To receive an update on the work of the Care Quality Commission in Wokingham Borough, focusing in particular on Primary Care. (20 mins)
Nicola Cliffe (Primary Medical Services Inspection Manager, Thames Valley Team) provided an update on the work of the Care Quality Commission (CQC) and in particular Primary Medical Services.
During the discussion of this item the following points were made:
· The purpose of the CQC was to make sure health and social care services provided people with safe, effective, compassionate, high-quality care. The CQC also encouraged care services to improve.
· The CQC monitored, inspected and regulated services to make sure they met fundamental standards of quality and safety. The CQC published what they found including performance ratings to help people choose care.
· The Committee noted the CQC approach to regulation. It was noted that the registration process was being updated. Ratings were not currently provided for dentists and independent health services.
· The CQC had inspection teams with responsibility for:
o Adult Social Care;
o Primary and Integrated Care
· The Primary and Integrated Care Team inspected GP practices, out-of-hours services, dentists, prison healthcare and healthcare in children’s’ services.
· GP Practices could be rated ‘Outstanding’, ‘Good’, ‘Requires Improvement’ or ‘Inadequate.’ Reports were published once inspections had been carried out.
· The CQC had published 2,375 inspection reports (as of 31 December 2015) on Primary Medical Services since it had begun using the new inspection methodology.
· Nationally 4% of Practices inspected had been rated ‘Outstanding,’ 80% ‘Good’, 12% ‘Requires Improvement’ and 4% ‘Inadequate.’
· A key theme from inspections across the country was a link between good care provided and good leadership and similarly a link between poor care and poor leadership.
· Councillor Miall asked when the CQC would step in should a practice receive an unfavourable rating. Members were informed that if a practice had been rated ‘Requires Improvement’ for one area they could be given up to a year to make improvements before a follow up inspection or a desk top review was carried out. If a practice was rated ‘Inadequate’ it was re-inspected 6 months later. If insufficient improvement had been made the CQC could take action such as either suspending the regulated activity or closing the practice. Some practices in Reading had been rated ‘Inadequate’ and there had been closures but no practices in the Borough had been rated ‘Inadequate.’

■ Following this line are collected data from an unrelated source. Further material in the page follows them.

-- ==== Sys2Proof/Machine/Operands.lean ====
section
/-! DEFINITION. Operand forms (30_encoding.md R95 to R97) and the read side of the Packet Codec: the field
micro-operations RD_U8, RD_U16, RD_U32, RD_STR over a decode context (42_field_codec.md R150 to R156). Pure functions
of a byte space, so that one text serves the decoder on a list of bytes and the sequencer on `rx`. -/

namespace Sys2Proof.Machine

/-- `be(s)`, the big-endian value of a byte sequence (00_scope.md R10, 20_memory.md R55). -/
def be (s : List Byte) : Nat := s.foldl (fun acc b => acc * 256 + b.toNat) 0

/-- `be_bytes(v, n)`, the `n` bytes whose big-endian value is `v mod 256^n` (00_scope.md R10). -/
def beBytes (v : Nat) : Nat → List Byte
  | 0 => []
  | n + 1 => beBytes (v / 256) n ++ [BitVec.ofNat 8 (v % 256)]

/-- The code operand of a bit write (30_encoding.md R97): the `n` low-order bits of `value`. -/
def codeOperand (value n : Nat) : Nat := value % 2 ^ n

/-- `BODYLEN(0xEF)` (00_scope.md R5, 30_encoding.md R82). -/
def loginSeedBody : Nat := 20

/-- `BODYLEN(0x80)` (00_scope.md R5, 90_conflicts.md C2). -/
def accountLoginBody : Nat := 61

/-- `BODYLEN(0xA0)` (00_scope.md R5). -/
def serverSelectBody : Nat := 2

/-- `BODYLEN(0x91)` (00_scope.md R5). -/
def postLoginBody : Nat := 64

/-- Body length of a packet from its opcode alone (30_encoding.md R82; `BODYLEN` and `IGN_LEN` of 00_scope.md R5). -/
def bodyLen (cfg : Cfg) (op : Byte) : Nat :=
  if op = 0xEF#8 then loginSeedBody
  else if op = 0x80#8 then accountLoginBody
  else if op = 0xA0#8 then serverSelectBody
  else if op = 0x91#8 then postLoginBody
  else cfg.ignLen op

/-! ## Text fields -/

/-- The rows of the table of well-formed UTF-8 sequences of 42_field_codec.md R155: one list of byte ranges each. -/
def utf8Rows : List (List (Nat × Nat)) :=
  [ [(0x00, 0x7F)],
    [(0xC2, 0xDF), (0x80, 0xBF)],
    [(0xE0, 0xE0), (0xA0, 0xBF), (0x80, 0xBF)],
    [(0xE1, 0xEC), (0x80, 0xBF), (0x80, 0xBF)],
    [(0xED, 0xED), (0x80, 0x9F), (0x80, 0xBF)],
    [(0xEE, 0xEF), (0x80, 0xBF), (0x80, 0xBF)],
    [(0xF0, 0xF0), (0x90, 0xBF), (0x80, 0xBF), (0x80, 0xBF)],
    [(0xF1, 0xF3), (0x80, 0xBF), (0x80, 0xBF), (0x80, 0xBF)],
    [(0xF4, 0xF4), (0x80, 0x8F), (0x80, 0xBF), (0x80, 0xBF)] ]

/-- Cut one piece matching a row off the front of a byte sequence: the rest, or none where the row does not match. -/
def stripRow : List (Nat × Nat) → List Byte → Option (List Byte)
  | [], bs => some bs
  | _ :: _, [] => none
  | (lo, hi) :: row, b :: bs => if lo ≤ b.toNat ∧ b.toNat ≤ hi then stripRow row bs else none

/-- The bytes can be cut, with nothing left over, into at most `fuel` pieces each of which matches a row of R155. -/
def utf8Pieces : Nat → List Byte → Bool
  | _, [] => true
  | 0, _ :: _ => false
  | fuel + 1, b :: bs =>
    utf8Rows.any fun row =>
      match stripRow row (b :: bs) with
      | some rest => utf8Pieces fuel rest
      | none => false

/-- Well-formed UTF-8 (42_field_codec.md R155): a piece has at least one byte, so as many pieces as bytes suffice. -/
def validUtf8 (raw : List Byte) : Bool := utf8Pieces raw.length raw

/-- All bytes at most `0x7F` (42_field_codec.md R155). -/
def validAscii (raw : List Byte) : Bool := raw.all fun b => decide (b.toNat ≤ 0x7F)

/-- `valid_text` (42_field_codec.md R155). A field that passes under `ascii` passes under `utf8` (R155 says so, and
Laws/Operands.lean proves it), so such a field is accepted without asking which of the two is configured. -/
def validText (check : TextCheck) (raw : List Byte) : Bool :=
  if validAscii raw then true
  else match check with
    | .utf8 => validUtf8 raw
    | .ascii => false

/-- `trim` (42_field_codec.md R156): all trailing `0x00` bytes removed. -/
def trim (raw : List Byte) : List Byte := (raw.reverse.dropWhile (fun b => b == 0#8)).reverse

/-- A string operand (30_encoding.md R96): checked over all its raw bytes, then trimmed; none where it is not valid
text. -/
def textOf (check : TextCheck) (raw : List Byte) : Option (List Byte) :=
  if validText check raw then some (trim raw) else none

/-! ## Field reads -/

/-- The two fatal faults of the instance (60_exceptions.md R230). -/
inductive FatalFault where
  | incompleteBuffer
  | invalidUtf8
  deriving DecidableEq, Repr

/-- A decode context `(c, lim)` (42_field_codec.md R150): the field cursor and one past the last byte a field may
use. Local to one packet step. -/
structure Ctx where
  c : Nat
  lim : Nat
  deriving DecidableEq, Repr

/-- What a field read gives: a value and the context after it, a fault with the offset it names, or `noValue` where
the space holds no value at an address it had to give one for. -/
inductive Read (α : Type) where
  | ok (v : α) (x : Ctx)
  | raise (f : FatalFault) (info : Nat)
  | noValue (addr : Nat)
  deriving DecidableEq, Repr

/-- Go on with a read's value and context. -/
def Read.andThen {α β : Type} (r : Read α) (k : α → Ctx → Read β) : Read β :=
  match r with
  | .ok v x => k v x
  | .raise f info => .raise f info
  | .noValue a => .noValue a

/-- `MemRead(RX, a, n)` (00_scope.md R10) over a byte space: the `n` bytes from `a` on, or the first address that holds
no value. -/
def memRead (rd : Nat → Option Byte) : Nat → Nat → Except Nat (List Byte)
  | _, 0 => .ok []
  | a, n + 1 =>
    match rd a with
    | none => .error a
    | some b =>
      match memRead rd (a + 1) n with
      | .ok bs => .ok (b :: bs)
      | .error e => .error e

/-- The raw bytes of one field: the need check before any byte is read, the read, the cursor moved by exactly the width
(42_field_codec.md R150). -/
def rdField (rd : Nat → Option Byte) (x : Ctx) (w : Nat) : Read (List Byte) :=
  if x.lim - x.c < w then .raise .incompleteBuffer x.c
  else
    match memRead rd x.c w with
    | .ok bs => .ok bs { x with c := x.c + w }
    | .error a => .noValue a

/-- `RD_U8` (42_field_codec.md R151). -/
def rdU8 (rd : Nat → Option Byte) (x : Ctx) : Read Byte :=
  (rdField rd x 1).andThen fun bs x' => .ok (BitVec.ofNat 8 (be bs)) x'

/-- `RD_U16` (42_field_codec.md R152). -/
def rdU16 (rd : Nat → Option Byte) (x : Ctx) : Read (BitVec 16) :=
  (rdField rd x 2).andThen fun bs x' => .ok (BitVec.ofNat 16 (be bs)) x'

/-- `RD_U32` (42_field_codec.md R153). -/
def rdU32 (rd : Nat → Option Byte) (x : Ctx) : Read (BitVec 32) :=
  (rdField rd x 4).andThen fun bs x' => .ok (BitVec.ofNat 32 (be bs)) x'

/-- The 30 raw bytes of a string field, the first half of `RD_STR` (42_field_codec.md R154). -/
def rdRaw (rd : Nat → Option Byte) (x : Ctx) : Read (List Byte) := rdField rd x strW

/-- `RD_STR` (42_field_codec.md R154): the 30 raw bytes, their validity, the trimmed value. -/
def rdStr (check : TextCheck) (rd : Nat → Option Byte) (x : Ctx) : Read (List Byte) :=
  (rdRaw rd x).andThen fun raw x' =>
    match textOf check raw with
    | some s => .ok s x'
    | none => .raise .invalidUtf8 x.c

end Sys2Proof.Machine
end

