-- ==== Sys2Proof/Machine/Ops.lean ====
section
/-! DEFINITION. The shared operations: memory of `rx`, refusing and completing a command, fault entry and reset (the
only way out of it), the packet step, frame enqueue, and fetching what comes next. -/

namespace Sys2Proof.Machine

/-- The answer of a meaning. -/
abbrev Outcome := Host.Outcome State Fault Refusal

/-! ## The memory of `rx` -/

/-- Bytes laid out from an address on. -/
def cellsFrom (a : Nat) : List Byte → List Host.Cell
  | [] => []
  | b :: bs => (a, b) :: cellsFrom (a + 1) bs

/-- The byte at an address; an address that is not listed holds no value (10_state.md R25). -/
def memGet (m : List Host.Cell) (a : Nat) : Option Byte :=
  match m with
  | [] => none
  | (k, b) :: m' => if k = a then some b else memGet m' a

/-- The canonical form: addresses strictly rising (an unlisted address holds no value, so no entry can equal one). -/
def memWf : List Host.Cell → Bool
  | [] => true
  | [_] => true
  | (a, _) :: (b, v) :: m => decide (a < b) && memWf ((b, v) :: m)

/-- `rx[a]` as the block may read it: never at or beyond `n_rx` (20_memory.md R59). -/
def rxRead (s : State) (a : Nat) : Option Byte := if a < s.nRx then memGet s.rx a else none

/-- `rx[0..n) <- data; n_rx <- n; cur <- 0; seq <- S_RUN` (45_sequencer.md R210): bytes at and beyond `n` hold no
value. -/
def loadRx (data : List Byte) (s : State) : State :=
  { s with rx := cellsFrom 0 data, nRx := data.length, cur := 0, seq := .run }

/-! ## Commands -/

/-- The response REFUSED, nothing else changed (45_sequencer.md R217). -/
def refuse (s : State) : Outcome := .next { s with resp := some .refused }

/-- An accepted command's new state with its response. -/
def complete (r : Result) (s : State) : Outcome := .next { s with resp := some (.ok r) }

/-- Reset of the instance (10_state.md R38, 45_sequencer.md R216): every item of R20 and the trace at its reset value.
The host's coming moves are the host's, not the instance's, and stay. -/
def restart (s : State) : State := { State.reset with port := s.port }

/-! ## Fault entry -/

/-- Fault entry (60_exceptions.md R239): `cause <- code(F)`, `seq <- S_FAULT`, nothing else. There is no return (R240):
`restart` alone leaves `S_FAULT`. -/
def takeFault (f : FatalFault) (s : State) : State := { s with cause := causeCode f, seq := .fault }

/-! ## Frames and packets -/

/-- Append one frame to `txq` (44_packets_outbound.md R194). -/
def pushFrame (f : Frame) (s : State) : State := { s with txq := s.txq ++ [f] }

/-- The meaning of an outbound record: its frame is enqueued by the running sequencer (44_packets_outbound.md R194,
R195). -/
def sendRecord (f : Frame) (s : State) : Outcome :=
  if s.seq = .run then .next (pushFrame f s) else .refused .notEnabled

/-- What a packet rule yields (43_packets_inbound.md): its event, its response frames in order, and whether it skips an
ignored opcode (which sets `unk`). -/
structure PacketEffect where
  event : Event
  frames : List Frame
  skips : Bool
  deriving DecidableEq, Repr

/-- The commit of a packet step (45_sequencer.md R211): the event, the frames in order, the cursor moved past the
packet; `unk` set by an ignored opcode (43_packets_inbound.md R174). -/
def commit (len : Nat) (e : PacketEffect) (s : State) : State :=
  let s := e.frames.foldl (fun s f => pushFrame f s) s
  { s with trace := s.trace ++ [e.event], cur := s.cur + 1 + len, unk := s.unk || e.skips }

/-- One packet of the running sequencer (45_sequencer.md R211): the packet-level length check comes first
(`n_rx - cur - 1 < len`), then the packet rule; a fault drops every effect of the step (60_exceptions.md R238, R239). -/
def packetState (len : Nat) (body : Except FatalFault PacketEffect) (s : State) : State :=
  if s.nRx < s.cur + 1 + len then takeFault .incompleteBuffer s
  else
    match body with
    | .error f => takeFault f s
    | .ok e => commit len e s

/-- The packet step is enabled in `S_RUN` only (45_sequencer.md R211). -/
def packetStep (len : Nat) (body : Except FatalFault PacketEffect) (s : State) : Outcome :=
  if s.seq = .run then .next (packetState len body s) else .refused .notEnabled

/-- End of pass (45_sequencer.md R212). -/
def endPass (s : State) : State := { s with seq := .idle }

/-! ## What comes next -/

/-- What a step has to do: run an instruction in a state, or nothing but an outcome already settled. -/
inductive Work where
  | run (i : Instr) (s : State)
  | settled (o : Outcome)

/-- A host command: a word the decoder rejects is refused like a command in a wrong state (30_encoding.md R94,
45_sequencer.md R217); a transaction with a wrong number of data bytes is none of the spec's. -/
def commandWork (w : CommandWord) (data : List Byte) (s : State) : Work :=
  match decodeCommand w data with
  | .ok i => .run i s
  | .error (.dataCount n given) => .settled (.fault (.dataCount n given))
  | .error _ => .settled (refuse s)

/-- The sequencer's move in `S_RUN` (45_sequencer.md R211, R212): the end of the pass, or the packet at `cur`; a
recognised packet that does not fit raises IncompleteBuffer before any of its body is read (60_exceptions.md R231). -/
def packetWork (s : State) : Work :=
  if s.cur = s.nRx then .settled (.next (endPass s))
  else
    match decodePacket (rxRead s) s.cur s.nRx with
    | .ok i => .run i s
    | .error (.noValue a) => .settled (.fault (.rxNoValue a))
    | .error _ => .settled (.next (takeFault .incompleteBuffer s))

/-- The instance while the host issues nothing: the sequencer steps in `S_RUN`; in `S_IDLE` and `S_FAULT` it waits
(60_exceptions.md R240, R245). -/
def heldWork (s : State) : Work := if s.seq = .run then packetWork s else .settled (.next s)

/-- The next move (45_sequencer.md R218): the host's, or the instance's where the host holds or has nothing left. -/
def nextWork (s : State) : Work :=
  match s.port with
  | .issue w data :: rest => commandWork w data { s with port := rest }
  | .hold :: rest => heldWork { s with port := rest }
  | [] => heldWork s

/-- Bring an encoding to where the next step fetches from (log entry 3): a command to the front of the host's moves; a
packet to `rx` at `cur` with the sequencer running; for an outbound record, which is never fetched (44_packets_outbound.md
R195), the packet whose step sends it. -/
def place (e : Encoding) (s : State) : State :=
  let packet (bs : List Byte) : State :=
    { s with
      rx := s.rx.filter (fun cell => cell.1 < s.cur) ++ cellsFrom s.cur bs
      nRx := s.cur + bs.length
      seq := .run
      port := .hold :: s.port }
  match e with
  | .command w data => { s with port := .issue w data :: s.port }
  | .packet bs => packet bs
  | .record bs =>
    match bs.head? with
    | some 0xA8#8 => packet (0x80#8 :: List.replicate accountLoginBody 0#8)
    | some 0x8C#8 => packet (0xA0#8 :: List.replicate serverSelectBody 0#8)
    | _ => packet (0x91#8 :: List.replicate postLoginBody 0#8)

end Sys2Proof.Machine
end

· Councillor Richards questioned what happened to patients if their surgery was closed. Nicola Cliffe referred to a practice in Reading which had had its regulated activity suspended for four weeks. During that time patients had been asked to use the Reading Walk In Centre. NHS England had written to all patients at the surgery to explain the situation. Councillor Richards went on to ask whether practices rated ‘Inadequate’ were fined and was informed that practices would be offered the support of the Royal College of General Practice, for which the practice paid half and NHS England paid the other half.
· Members noted what could lead to inadequate care including weak leadership, isolated working and a poor culture of safety.
· Councillor Blumenthal asked how often GP practices would be inspected. Nicola Cliffe commented that all practices across the country would be inspected by the end of September. How often practices would be inspected would then be reviewed. It was possible that a self-assessment process would be included as part of the future inspection process.
· The CQC sought to develop links with scrutiny committees. Members were requested to encourage residents to contact the CQC should they have any feedback on GP practices, positive or negative. There were various ways in which contact could be made including completing a ‘Share your experience’ form.
· Councillor Swaddle asked about Wokingham GP practices. The Committee was informed that only three practices within the Borough had been inspected so far. Wokingham Medical Centre and Loddon Vale had been rated ‘Requires Improvement’ and Wilderness Road had been rated ‘Good.’ There had been some concerns regarding access at one practice and medication management at another. Nicola Cliffe indicated that further information would be available at the end of Quarter 1, which she would circulate to the Committee. She also hoped to have information regarding dentistry available.
· Nicola Strudley commented that Healthwatch had undertaken a number of Enter and Views in care homes and that what Healthwatch heard sometimes differed to what the CQC heard as part of its formal inspection process. Thames Valley Healthwatch network had suggested that Healthwatch reports should sit with CQC reports. Nicola Cliffe indicated that she would feed this back.
· Councillor Miall asked whether the CQC fed back to Healthwatch and vice versa. Nicola Cliffe indicated that they did and that a quarterly feedback meeting was held between the CQC, Healthwatch, CCG and NHS England.
RESOLVED: That Nicola Cliffe be thanked for her presentation.